Companion Bakeshop

on 2022-08-07

Goat Horn: Almost Superb


Visited the bakery during the ride to Santa Cruz (read more on the ride here). Got there around 1pm when most of the breads had been sold out. Initially picked a generic whole wheat sourdough for baselining. But then spotted this unique horn shaped bread and couldn't help asking more about it. The staff highly recommended it as his favorite. Changed my mind and picked up the last one of its kind. Gotta say it's a good choice.

The bread is 60% white flour, 40% whole wheat. You can tell its whole wheat base by the darker crumb color with speckles of wheat bran and the hearty taste. The crust is nicely chewy but not hard at all. The crumb is moist and glistening even after two days. The base whole wheat sourdough is on point in every aspect. But the highlight has gotta be the goat part.

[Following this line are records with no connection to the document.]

-- ==== Sys2Proof/Machine/Alu.lean ====
section
/-! DEFINITION. Integer arithmetic: the operators of atomics and reductions (R221, Table 5.2), and the standard integer
instructions (R145; RISC-V unprivileged specification, log 17). -/

namespace Sys2Proof.Machine

/-- Width in bytes of a type of the atomics (R221). -/
def ityBytes : ITy → Nat
  | .i32 => 4 | .n32 => 4 | .i64 => 8 | .n64 => 8

/-- Whether a type is signed. -/
def itySigned : ITy → Bool
  | .i32 => true | .i64 => true | .n32 => false | .n64 => false

/-- The low `8 * n` bits of a number as a signed integer. -/
def toSigned (n v : Nat) : Int :=
  let x := v % 2 ^ (8 * n)
  if 2 ^ (8 * n - 1) ≤ x then (x : Int) - (2 ^ (8 * n) : Nat) else x

/-- The value an integer type extends to 64 bits: SignExt or ZeroExt (R221). -/
def extTy (t : ITy) (v : Nat) : Word :=
  if itySigned t then sext (8 * ityBytes t) v else w64 (v % 2 ^ (8 * ityBytes t))

/-- The operators of R221 on old value `v` and operand `x` at width and sign of `t`. -/
def amoFn (op : AOp) (t : ITy) (v x : Nat) : Nat :=
  let m := 2 ^ (8 * ityBytes t)
  let lt : Bool := if itySigned t then toSigned (ityBytes t) v < toSigned (ityBytes t) x else v % m < x % m
  match op with
  | .swap => x % m
  | .add => (v + x) % m
  | .and => (v &&& x) % m
  | .or => (v ||| x) % m
  | .xor => (v ^^^ x) % m
  | .min => if lt then v % m else x % m
  | .max => if lt then x % m else v % m

/-- Two-operand integer operations. -/
def aluOp (op : AluOp) (a b : Word) : Word :=
  let sh := (b.extractLsb' 0 6).toNat
  let shw := (b.extractLsb' 0 5).toNat
  let aw : BitVec 32 := a.truncate 32
  let bw : BitVec 32 := b.truncate 32
  let sx (v : BitVec 32) : Word := v.signExtend 64
  let zx : Word := aw.zeroExtend 64
  match op with
  | .add => a + b
  | .sub => a - b
  | .sll => a <<< sh
  | .slt => if a.slt b then 1 else 0
  | .sltu => if a.ult b then 1 else 0
  | .xor => a ^^^ b
  | .srl => a >>> sh
  | .sra => a.sshiftRight sh
  | .or => a ||| b
  | .and => a &&& b
  | .addw => sx (aw + bw)
  | .subw => sx (aw - bw)
  | .sllw => sx (aw <<< shw)
  | .srlw => sx (aw >>> shw)
  | .sraw => sx (aw.sshiftRight shw)
  | .mul => a * b
  | .mulh => BitVec.ofInt 64 (a.toInt * b.toInt / (2 ^ 64 : Nat))
  | .mulhsu => BitVec.ofInt 64 (a.toInt * (b.toNat : Int) / (2 ^ 64 : Nat))
  | .mulhu => w64 (a.toNat * b.toNat / 2 ^ 64)
  | .div => if b = 0 then -1 else a.sdiv b
  | .divu => if b = 0 then -1 else a / b
  | .rem => if b = 0 then a else a.srem b
  | .remu => if b = 0 then a else a % b
  | .mulw => sx (aw * bw)
  | .divw => if bw = 0 then -1 else sx (aw.sdiv bw)
  | .divuw => if bw = 0 then -1 else sx (aw / bw)
  | .remw => if bw = 0 then sx aw else sx (aw.srem bw)
  | .remuw => if bw = 0 then sx aw else sx (aw % bw)
  | .sh1add => b + (a <<< 1)
  | .sh2add => b + (a <<< 2)
  | .sh3add => b + (a <<< 3)
  | .addUw => b + zx
  | .sh1addUw => b + (zx <<< 1)
  | .sh2addUw => b + (zx <<< 2)
  | .sh3addUw => b + (zx <<< 3)
  | .andn => a &&& ~~~b
  | .orn => a ||| ~~~b
  | .xnor => ~~~(a ^^^ b)
  | .max => if a.slt b then b else a
  | .maxu => if a.ult b then b else a
  | .min => if a.slt b then a else b
  | .minu => if a.ult b then a else b
  | .rol => a.rotateLeft sh
  | .ror => a.rotateRight sh
  | .rolw => sx (aw.rotateLeft shw)
  | .rorw => sx (aw.rotateRight shw)
  | .bclr => a &&& ~~~((1 : Word) <<< sh)
  | .bext => (a >>> sh) &&& 1
  | .binv => a ^^^ ((1 : Word) <<< sh)
  | .bset => a ||| ((1 : Word) <<< sh)
  | .czeroEqz => if b = 0 then 0 else a
  | .czeroNez => if b = 0 then a else 0

/-- The operation an immediate form performs. -/
def aluImmOp : AluImm → AluOp
  | .addi => .add | .slti => .slt | .sltiu => .sltu | .xori => .xor | .ori => .or | .andi => .and
  | .slli => .sll | .srli => .srl | .srai => .sra | .addiw => .addw | .slliw => .sllw | .srliw => .srlw
  | .sraiw => .sraw | .slliUw => .sll | .rori => .ror | .roriw => .rorw
  | .bclri => .bclr | .bexti => .bext | .binvi => .binv | .bseti => .bset

/-- Immediate forms: the sign-extended immediate is the second operand; `slli.uw` zero-extends its first. -/
def aluImm (op : AluImm) (a : Word) (imm : BitVec 12) : Word :=
  match op with
  | .slliUw => aluOp .sll ((a.truncate 32 : BitVec 32).zeroExtend 64) (imm.signExtend 64)
  | _ => aluOp (aluImmOp op) a (imm.signExtend 64)

/-- Leading zeros of the low `n` bits. -/
def leadZeros (v : Nat) : Nat → Nat
  | 0 => 0
  | n + 1 => if v / 2 ^ n % 2 = 1 then 0 else 1 + leadZeros v n

/-- Trailing zeros of the low `n` bits. -/
def trailZeros (v : Nat) : Nat → Nat
  | 0 => 0
  | n + 1 => if v % 2 = 1 then 0 else 1 + trailZeros (v / 2) n

/-- The bytes of a number in reverse order. -/
def revBytes (v : Nat) : Nat → Nat
  | 0 => 0
  | n + 1 => v % 256 * 256 ^ n + revBytes (v / 256) n

/-- `orc.b`: each non-zero byte becomes 0xFF. -/
def orcBytes (v : Nat) : Nat → Nat
  | 0 => 0
  | n + 1 => (if v % 256 = 0 then 0 else 255) + 256 * orcBytes (v / 256) n

/-- One-operand forms. -/
def aluUn (op : AluUn) (a : Word) : Word :=
  match op with
  | .clz => w64 (leadZeros a.toNat 64)
  | .ctz => w64 (trailZeros a.toNat 64)
  | .cpop => w64 (popcount a.toNat 64)
  | .clzw => w64 (leadZeros a.toNat 32)
  | .ctzw => w64 (trailZeros a.toNat 32)
  | .cpopw => w64 (popcount a.toNat 32)
  | .sextB => sext 8 a.toNat
  | .sextH => sext 16 a.toNat
  | .zextH => w64 (a.toNat % 2 ^ 16)
  | .rev8 => w64 (revBytes a.toNat 8)
  | .orcB => w64 (orcBytes a.toNat 8)

/-- Branch conditions. -/
def brTaken (c : BrCond) (a b : Word) : Bool :=
  match c with
  | .eq => a = b
  | .ne => a ≠ b
  | .lt => a.slt b
  | .ge => !a.slt b
  | .ltu => a.ult b
  | .geu => !a.ult b

end Sys2Proof.Machine
end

Goat cheese has been so smoothly and homogeneously incorporated into the dough that you can feel the cheesy flavor permeating the entire bread, as part of the bread's intrinsic flavor on top of the sour whole wheat base. Unlike most of the specialized cheese bread, you will find pockets of cheese in the crumb. It's more of bread with cheese rather than cheese bread. Goat Horn really has goat cheese baked in that you don't find any pocket of cheese but every bite is so goaty.

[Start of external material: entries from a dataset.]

-- ==== Sys2Proof/Machine/Ops.lean ====
section
/-! DEFINITION. Shared operations: taking an exception and returning from one (R360 to R369; for an L-core the RISC-V
privileged architecture, log 17), forwarding, debug stops, slots and statuses. -/

namespace Sys2Proof.Machine

namespace State

/-! ### Slots, holds, marks -/

/-- Register-targeting loads of a strand complete (R101). -/
def clearMarks (s : State) (k : Nat) : State := s.modStrand k fun t => { t with marks := [] }

/-- The LR hold of a strand ends, and it waits for none; an ended hold stays for those that wait to take it (R217). -/
def endHold (s : State) (k : Nat) : State :=
  let hs := s.holds.map fun h =>
    let h := { h with waiters := h.waiters.filter (· ≠ k) }
    if h.image = k then { h with image := 0, left := 0 } else h
  { s with
    holds := hs.filter s.holdKept
    cores := if s.cores.any (fun c => c.lrq.contains k) then s.cores.map fun c => { c with lrq := c.lrq.filter (· ≠ k) } else s.cores }

/-- Every hold of a pod's W-cores ends: its pass count changes, or it is halted or reassigned (R217, R233). -/
def endHoldsOf (s : State) (pod : Nat) : State :=
  let hs := s.holds.map fun h => if podOf h.core = pod then { h with image := 0, left := 0 } else h
  { s with holds := hs.filter s.holdKept }

/-- A strand gives its slot away: reservation and hold end, buffered reductions merge (R216, R217, R228), and its stores
reach every die, as at a fence of scope `.sy` (R198). -/
def releaseSlot (s : State) (k : Nat) (st : SStatus) : State :=
  let s := ((s.mergeStrand k).drain k).endHold k
  s.modStrand k fun t => { t with status := st, resv := none, marks := [], sent := [], wait := .none }

/-- Depth-0 image of the thread that a strand belongs to. -/
def rootOf (s : State) (t : Strand) : Nat :=
  match s.crew? t.crew with
  | some c => if c.fleet = 0 then t.image else match s.fleet? c.fleet with | some f => f.root | none => t.image
  | none => t.image

/-- Its frame (R60). -/
def ownerFrame (s : State) (t : Strand) : Option Frame := s.frame? (s.rootOf t)

/-- The thread of a strand of depth 0 has been recalled and left the W-side (R68). -/
def away (s : State) (t : Strand) : Bool := t.status = .waiting && match s.crew? t.crew with | some c => c.heldBack | none => false

/-- A home notice to post (R59). -/
def notice (s : State) (f : Frame) (kind : Nat) : State :=
  { s with notices := s.notices ++ [{ die := f.die, kind, tag := f.tag, image := f.image }] }

/-- Die of a strand's crew. -/
def crewDie (s : State) (t : Strand) : Nat := match s.crew? t.crew with | some c => c.die | none => 0

/-! ### Fault records and forwarding -/

/-- A fault record that names a strand. -/
def strandRecord (s : State) (t : Strand) (kind cause inner : Nat) (pc tval : Word) (pa : Nat) : State :=
  s.faultRecord t.core
    { kind, cause, depth := t.depth, inner, sid := t.sid, cid := t.cbits cCid 31 0, pc, tval, pa, image := t.image }

/-- Forward(k) (R367): `pc` is the address of the instruction for the record of kind 3. -/
def forward (s : State) (n : Nat) (kind : Nat) (pc : Word) : State :=
  match s.strand? n with
  | none => s
  | some t =>
    let s := s.clearMarks n
    let s := s.cancelStrand t 3
    let s := s.releaseSlot n .forwarded
    let s := (s.fetchLine n 14).modStrand n fun t =>
      let u := t.setCbits cFwd 15 8 kind
      { u with fwd := kind, resume := false }
    let s := s.writeBack n true
    match s.strand? n with
    | none => s
    | some t =>
      let cause := t.cbits cScause 7 0
      let s := if kind = 1 || kind = 2 then s.strandRecord t 3 cause 0 pc (t.cw cStval) 0 else s
      { s with fwdq := s.fwdq ++
        [({ die := s.crewDie t, image := n, root := s.rootOf t, kind, cause := if kind = 3 then 48 else cause } : FwdEntry)] }

/-- DoubleFault(c, v, a) (R367). -/
def doubleFault (s : State) (t : Strand) (c : Nat) (v a : Word) : State :=
  let s := s.strandRecord t 2 48 c a v s.accPa
  (s.modStrand t.image fun t => t.setCw cPc a).forward t.image 3 a

/-! ### Taking an exception -/

/-- A trap of a strand with cause c and value v (R362). -/
def trapStrand (s : State) (t : Strand) (c : Nat) (v : Word) : State :=
  let a := t.cw cPc
  let d := t.depth
  let k := t.image
  let s := (s.endHold k).modStrand k fun t =>
    { t with resv := none, wait := .none, step := false, sent := [], pendStop := if t.step && t.pendStop = 0 then 2 else t.pendStop,
             since := none }
  if d = 3 then s.doubleFault t c v a
  else if 1 ≤ d && [1, 5, 7, 12, 13, 15].contains c && (t.cw cWtslo).toNat ≤ v.toNat && v.toNat < (t.cw cWtshi).toNat then
    s.doubleFault t c v a
  else
    let s := if (s.coreAt t.core).frecmask.getLsbD c then s.strandRecord t 1 c 0 a v s.accPa else s
    let enter (t : Strand) : Strand :=
      let i := cSave + 4 * (d - 1)
      let t := if 1 ≤ d then ((t.setCw i (t.cw cSepc)).setCw (i + 1) (t.cw cScause)).setCw (i + 2) (t.cw cStval) else t
      let t := (((t.setCw cSepc a).setCw cScause (w64 c)).setCw cStval v).setDepth (d + 1)
      t.setCw cPc (t.cw cWtvec &&& ~~~3)
    let s := s.modStrand k enter
    if wbits (t.cw cWtvec) 63 2 = 0 || (c = 8 && t.cbits cWstatus 0 0 = 1) then s.forward k 2 a else s

/-- Standard CSR numbers of an L-core. -/
def csrMstatus : Nat := 0x300

/-- A trap of L-core `i`: to M-mode, or where delegated to HS-mode or VS-mode (RISC-V privileged architecture). `hyp`: of a
hypervisor load or store, whose address is the guest's. A load of a device register that waits is given up (R396). -/
def trapL (s : State) (i c : Nat) (v : Word) (hyp : Bool := false) : State :=
  let s : State := { s with dbgq := s.dbgq.filter fun e => e.by' ≠ some i }
  s.modLcore i fun l =>
    let l : LCore := { l with sent := [] }
    let guest : Bool := c = 20 || c = 21 || c = 23
    let ms := l.get csrMstatus
    let mprv : Bool := l.mode = .m && wbit ms 17 && wbits ms 12 11 ≠ 3 && wbit ms 39 && [4, 5, 6, 7, 13, 15, 27].contains c
    let address : Bool := [1, 3, 4, 5, 6, 7, 12, 13, 15, 27].contains c
    let gva : Bool := (l.virt && address) || guest || hyp || mprv
    let gpa : Word := if guest then w64 (l.gpa / 4) else 0
    let inst : Word := if guest && l.implicit then 0x3000 else 0
    if l.mode = .m || !(l.get 0x302).getLsbD c then l.enterM (w64 c) v gpa inst gva (l.get 0x305 &&& ~~~3)
    else if l.virt && (l.get 0x602).getLsbD c then l.enterVS (w64 c) v (l.get 0x205 &&& ~~~3)
    else l.enterHS (w64 c) v gpa inst gva (l.get 0x105 &&& ~~~3)

/-- Where an interrupt of number n goes under a trap vector. -/
def intPc (tv : Word) (n : Nat) : Word := (tv &&& ~~~3) + (if wbit tv 0 then w64 (4 * n) else 0)

/-- L-core `i` takes interrupt `n`, numbered as that mode numbers it (RISC-V privileged architecture); a load of a device register
that waits has not begun. -/
def interruptL (s : State) (i : Nat) (mode : LMode) (n : Nat) : State :=
  let s : State := { s with dbgq := s.dbgq.filter fun e => e.by' ≠ some i }
  s.modLcore i fun l =>
    let l : LCore := { l with sent := [] }
    let cause (n : Nat) : Word := w64 (2 ^ 63 + n)
    match mode with
    | .m => l.enterM (cause n) 0 0 0 false (intPc (l.get 0x305) n)
    | .vs => l.enterVS (cause n) 0 (intPc (l.get 0x205) n)
    | .hs | .u | .vu => l.enterHS (cause n) 0 0 0 false (intPc (l.get 0x105) n)

/-- Taking an exception: the agent in issue traps with cause c and value v. -/
def trap (s : State) (c : Nat) (v : Word) : State :=
  match s.cur with
  | .lcore i => s.trapL i c v
  | .strand k => match s.strand? k with | some t => s.trapStrand t c v | none => s

/-- The exception as an instruction's answer. -/
def raise (s : State) (c : Nat) (v : Word) : Out := .next (s.trap c v)

/-- Goes on with context lines of a strand in the register cache: one that is poisoned in memory raises cause 27, one that cannot
be read yet is waited for (R55, R174, R383, log 32). -/
def withLines (s : State) (k : Nat) (ls : List Nat) (g : State → Out) : Out :=
  if s.imagePoison k ls then { s with accPa := 0 }.raise 27 (w64 k)
  else if s.imageBusy k ls then s.stall
  else g (s.fetchLines k ls)

/-- Illegal-instruction: cause 2, with the instruction (R31). -/
def illegal (s : State) : Out := s.raise 2 s.ibits

/-- Core class: cause 24, with the instruction (R26). -/
def coreClass (s : State) : Out := s.raise 24 s.ibits

/-- Collective mismatch: cause 25, with the instruction (R114). -/
def mismatch (s : State) : Out := s.raise 25 s.ibits

/-! ### Returning from one -/

/-- A strand's return to depth 0 removes it from the S set (R111, R363). -/
def leaveSset (s : State) (t : Strand) : State :=
  match s.crew? t.crew with
  | some c => if c.sreg.members.contains t.sid then s.cvQuit t.crew 16 t.sid else s
  | none => s

/-- `sret` of a strand (R363). -/
def sretStrand (s : State) (k : Nat) : State :=
  match s.strand? k with
  | none => s
  | some t =>
    let d := t.depth
    let i := cSave + 4 * (d - 2)
    let t' := t.setCw cPc (t.cw cSepc)
    let t' := if 2 ≤ d then ((t'.setCw cSepc (t.cw i)).setCw cScause (t.cw (i + 1))).setCw cStval (t.cw (i + 2)) else t'
    let s := s.putStrand (t'.setDepth (d - 1))
    if d ≤ 1 then s.leaveSset t else s

/-! ### Debug stop -/

/-- A debug stop with a reason: the strand drains, its lines are written back and dropped, a forward entry of kind 4 is
posted (R393). -/
def debugStopOp (s : State) (k reason : Nat) : State :=
  match s.strand? k with
  | none => s
  | some t =>
    let s := ((s.clearMarks k).endHold k).fetchLine k 14
    let s := s.modStrand k fun t =>
      let u := (t.setCbits cFwd 18 18 1).setCbits cFwd 31 24 reason
      { u with pendStop := 0, resv := none, step := false }
    let s := s.writeBack k true
    let d := s.crewDie t
    { s with fwdq := s.fwdq ++ [({ die := d, image := k, kind := 4, cause := reason } : FwdEntry)] }

/-! ### Forms of an instruction's answer -/

/-- An instruction of both classes of core. -/
def onAny (s : State) (g : Out) : Out :=
  match s.cur with
  | .lcore i => if (s.lcoreAt i).running then g else .fault .noAgent
  | .strand _ => match s.curStrand with | some _ => g | none => .fault .noAgent

/-- An instruction of W-cores only: cause 24 on an L-core (R26). -/
def onStrand (s : State) (g : Strand → Out) : Out :=
  match s.cur with
  | .lcore i => if (s.lcoreAt i).running then s.coreClass else .fault .noAgent
  | .strand _ => match s.curStrand with | some t => g t | none => .fault .noAgent

/-- The same with the strand's crew. -/
def onCrew (s : State) (g : Strand → Crew → Out) : Out :=
  s.onStrand fun t => match s.crewOf t with | some c => g t c | none => .fault .noAgent

end State

/-- Runs a checked access: its value, its trap, or not begun yet. -/
def Res.run {α : Type} (r : Res α) (g : State → α → Out) : Out :=
  match r with
  | .ok s a => g s a
  | .trap s c v => s.raise c v
  | .stall s => s.stall

end Sys2Proof.Machine
end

Imagine normally if you want to have goat cheese with bread, you'd get a slice of bread and spead a layer of goat cheese on it. Now with a slice of Goat Horn, you get a similar experience, but two in one.

Another worth-mentioneing is the crust. There is a layer of crispy cheese on top of the normal crust. It's like parmesan crisp, the edge, aka best, part of some cheese bake. It's just absolutely divine.

Why I gave "Almost" Superb not Superb? Well, the only nit pick is that some part of the crust gets a bit burned so tastes bitter. With cheese in the dough, it's kinda inevitable as protein solids are more easily burned than normal dough.

Last words, upon assembling materials for this post, I just noticed on their website that the bakery uses a goat with wheat stalk in the mouth as the logo. Seems that I picked their signature bread.